Sürdürülebilirlik tartışmalarında gelecek kuşakların
haklarına ve ihtiyaçlarına sıkça gönderme yapılır. Birleşmiş Milletler Çevre
ve Kalkınma Komisyonu’nun sürdürülebilir kalkınma tanımına göre: “İnsanlık,
gelecek kuşakların gereksinimlerine cevap verme yeteneğini tehlikeye atmadan,
günlük ihtiyaçlarını temin ederek, kalkınmayı sürdürülebilir kılma yeteneğine
sahiptir” (1987). Peki, gelecek kuşakların haklarını ve gereksinimlerini nasıl belirleyeceğiz?
Dört, beş veya yedi yıllık seçimlerle belirlenen siyasal sistemlerimiz üç dört
kuşak sonrasının ihtiyaçlarını hangi mekanizmalarla dikkate alacaklar. Tükenen
doğal kaynakların, artan karbon ayakizimizin karşısında gelecek kuşaklara
bırakacağımız dünyayı bugünden yasal veya anayasal sistem içinde belirleyebilir
miyiz? Son yıllarda, günümüzde alınan ekonomik ve politik kararların gelecek
kuşakların haklarını gözetmesini sağlayacak çeşitli girişimler ortaya çıkmaya
başladı. Çevre Ombudsmanlığı ya da Gelecek Kuşaklar Ombudsmanlığı da unlardan
biri. Kamu Denetçisi, Bağımsız Denetçi, Kamu Hakemi veya Uzlaştırıcı adlarıyla
Türkçe’ye çevirebileceğimiz ombudsmanlık kurumu birçok ülkenin siyasal
sisteminde yer alsa da gelecek kuşakların temel ihtiyaçlarını gözetmek için ele
alınması oldukça yeni. Macaristan’da
2008’de hayata geçirilen Ombudsman for
Future Generations (A jövő nemzedékek ombudsmanja- Gelecek Kuşaklar
Ombudsmanı) halihazırda dünyadaki sayılı örneklerden biri.
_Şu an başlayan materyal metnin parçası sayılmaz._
-- ==== Sys2Proof/Machine/State.lean ====
section
/-! DEFINITION. The state of one Sumet 9 module as plain data: its groups with their register files,
path tables, frames and operations in flight; its launches, blocks, queues and contexts; its memory,
TLBs, tags, versions and poison; its dies, host-side registers, boot state and task pools. -/

namespace Sys2Proof.Machine

/-- A stop of the machine. Nothing stops it: every row of the opcode table has its effect, and the one fault is raised by
no definition (safe). -/
inductive Fault where
  /-- Raised by nothing: a step that names a drain engine which runs no word changes nothing but the time. Safe. -/
  | noSuchEngine
  deriving DecidableEq, Repr

/-- Why an instruction has no meaning. -/
inductive Refusal where
  /-- The instruction has no meaning in the model yet. Raised only by arms of `exec`. Safe. -/
  | notModelled (mnemonic : String)
  deriving DecidableEq, Repr

/-! ### Small types -/

/-- The six outstanding-operation counters (R50), in the order of the CTR codes (R44). -/
inductive Ctr where
  | ld | st | sp | cp | mx | at
  deriving DecidableEq, Repr, Inhabited

/-- Address spaces (R198). -/
inductive Space where
  | gbl | scr | cls | obj
  deriving DecidableEq, Repr, Inhabited

/-- Trap causes (R398). -/
inductive Cause where
  | illegalOpcode | illegalField | illegalOperand | illegalMma | privileged
  | intDivzero | intOverflow
  | fpInvalid | fpDivzero | fpOverflow | fpUnderflow | fpInexact
  | scoreboardUndersized
  | memNotPresent | memProtection | memAlign | memBounds | fetchFault | poison
  | progressInversion | progressNoroom | progressDepth
  | replayDiverge | replayGap
  | drainFault
  | breakpoint | debugHalt | singleStep
  | userTrap
  deriving DecidableEq, Repr, Inhabited

/-! ### The consistency model's records (R220 to R240) -/

/-- A lower bound, by byte of any memory, on the stamp of the write that a read returns: what happens before the
read has been written or read there (R224, R226). Bytes not listed have the bound 0. -/
abbrev View := Sparse Nat

/-- Who performs an access (R220): a path, an engine of a core, the headstock of a die, a hart of the host complex, a
PCIe requester, or a spline port. -/
inductive AgentKind where
  | path | engine | headstock | hart | pcie | port
  deriving DecidableEq, Repr, Inhabited

/-- An agent and where it lies, by which the scopes count (R220, R227). -/
structure Agent where
  kind : AgentKind
  die : Nat
  core : Nat
  gid : Nat
  lchid : Nat
  block : Nat
  path : Nat
  deriving DecidableEq, Repr, Inhabited

/-- What a release hands on (R223): its agent, its scope, and what is ordered before it. -/
structure Msg where
  who : Agent
  scope : BitVec 3
  sk : Bool
  view : View
  deriving DecidableEq, Repr, Inhabited

/-- A release fence that a path has issued (R222, R247): its scope, what precedes it, and the identities of the earlier
accesses that were in flight then. -/
structure RelFence where
  scope : BitVec 3
  sk : Bool
  view : View
  olds : List Nat
  deriving DecidableEq, Repr, Inhabited

/-! ### Records (R269, R385) -/

/-- A logged event before it has a sequence number (R269): `flags` holds the lane in [4:0], [5] a
failed compare and [6] a timeout. -/
structure GEvent where
  typ : Nat
  flags : Nat
  issuer : Nat
  line : Nat
  version : Nat
  payload : Nat
  deriving DecidableEq, Repr, Inhabited

/-- An event that is kept until the records that it follows are in the ring (R274): the line whose version it observes, the
operation whose record it is, if any, and the operations in flight whose records it follows. -/
structure LateRec where
  ev : GEvent
  line : Option Nat
  own : Option Nat
  olds : List Nat
  deriving DecidableEq, Repr, Inhabited

/-- A record of an error report (R385). -/
structure Report where
  code : Nat
  die : Nat
  queue : Nat
  rptr : Nat
  lchid : Nat
  d0 : Nat
  d1 : Nat
  deriving DecidableEq, Repr, Inhabited

/-- What a headstock is still to write in a context's memory, in order: bytes at an address, or a record of a queue's
error report. It waits for a translation (R352). -/
inductive HeadWork where
  | bytes (die pasid addr : Nat) (bs : List Byte)
  | report (die pasid : Nat) (r : Report)
  deriving DecidableEq, Repr

/-- Hardware loop state of a path (R79, R82). -/
structure LoopSt where
  loopc : BitVec 32
  loops : BitVec 57
  loope : BitVec 57
  loopp : BitVec 3
  deriving DecidableEq, Repr, Inhabited

/-- The trap frame of a path-table index (R399). -/
structure Frame where
  cause : BitVec 8
  path : BitVec 3
  ncause : BitVec 8
  imp : Bool
  inH : Bool
  nested : Bool
  stop : Bool
  pend : Bool
  held : BitVec 9
  skid : BitVec 16
  fpc : BitVec 64
  rpc : BitVec 64
  faddr : BitVec 64
  lmask : Mask
  pmask : Mask
  loopc : BitVec 32
  info : BitVec 32
  loops : BitVec 64
  loope : BitVec 64
  npc : BitVec 64
  ctrs : BitVec 36
  loopp : BitVec 3
  dcur : BitVec 64
  exprec : BitVec 256
  fndrec : BitVec 256
  deriving DecidableEq, Repr, Inhabited

/-- What a waiting path waits for (R251, R257, R260, R323). -/
inductive WaitKind where
  | word (ne : Bool) (cmp : BitVec 64) (wide : Bool)   -- waitw (ne) or waitf
  | sem (n : Nat) (need : Nat)
  | bar (sp : Space) (phase : BitVec 32) (token : Bool)  -- `token`: barwt
  | arriving (sp : Space) (token : Bool)  -- until its group arrives; `token`: bararv
  | task                    -- a task of the pool whose HEAD is at the wait's address
  | accept (desc seq : Nat) -- until the dependence table accepts a descriptor, as a number; its order of reaching the headstock (R320)
  | promote                 -- until the promotion that `promote` asked for ends (R307)
  | op (id : Nat)           -- in replay: a logged operation that the path holds for (R278)
  deriving DecidableEq, Repr, Inhabited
1995 yılında Macaristan Meclisi’ne sunulan Çevre Koruma
Yasası’nda çevre ombudsmanlığı öngörülüyordu. Védegylet-Protect the Future
adlı çevre kuruluşu ombudsmanlığın yasal altyapısı üzerinde uzun sure çalıştı
ve konuyu kamuoyunun gündemine taşıdı. Kuruluş 2000- 2006 yılları arasında
ülkedeki çevre sorunlarının ve şikâyetlerin bir derlemesini yaptı ki bu daha
sonra ombudsmanın işlerinden biri haline gelecekti. Kuruluşun eski bir üyesi ve
gelecek kuşakların haklarının savunucusu olan László Sólyom’ün Cumhurbaşkanlığı’na seçilmesi “Gelecek Kuşaklar
Ombudsmanlığı”na büyük bir politik destek sağladı. Nihayet 2008 yılında Macaristan
Parlamentosu’nun 2/3 çoğunluğuyla çevre hukukçusu Dr. Sándor Fülöp, altı yıllığına “Gelecek Kuşaklar için
Parlamento Komisyoneri” seçildi. Çevre Ombudsmanı veya Yeşil Ombudsman olarak
da anılan bu kurum, 35 kişilik bir çalışma ekibine ve geniş bir hukuki ve
çevresel uzman ağına sahip.
Yeşil
Ombudsmanın en temel sorumluluğu Macaristan’da yurttaşların anayasal hakkı olan
sağlıklı bir çevrede yaşama haklarını korumak. Ombudsman ofisinin üç temel
işlevi var. Birincisi, yeşil alan kayıplarından gürültü kirliliğine,
endüstriyel lisanslardan atık konusuna yurttaşların şikâyetlerini incelemek.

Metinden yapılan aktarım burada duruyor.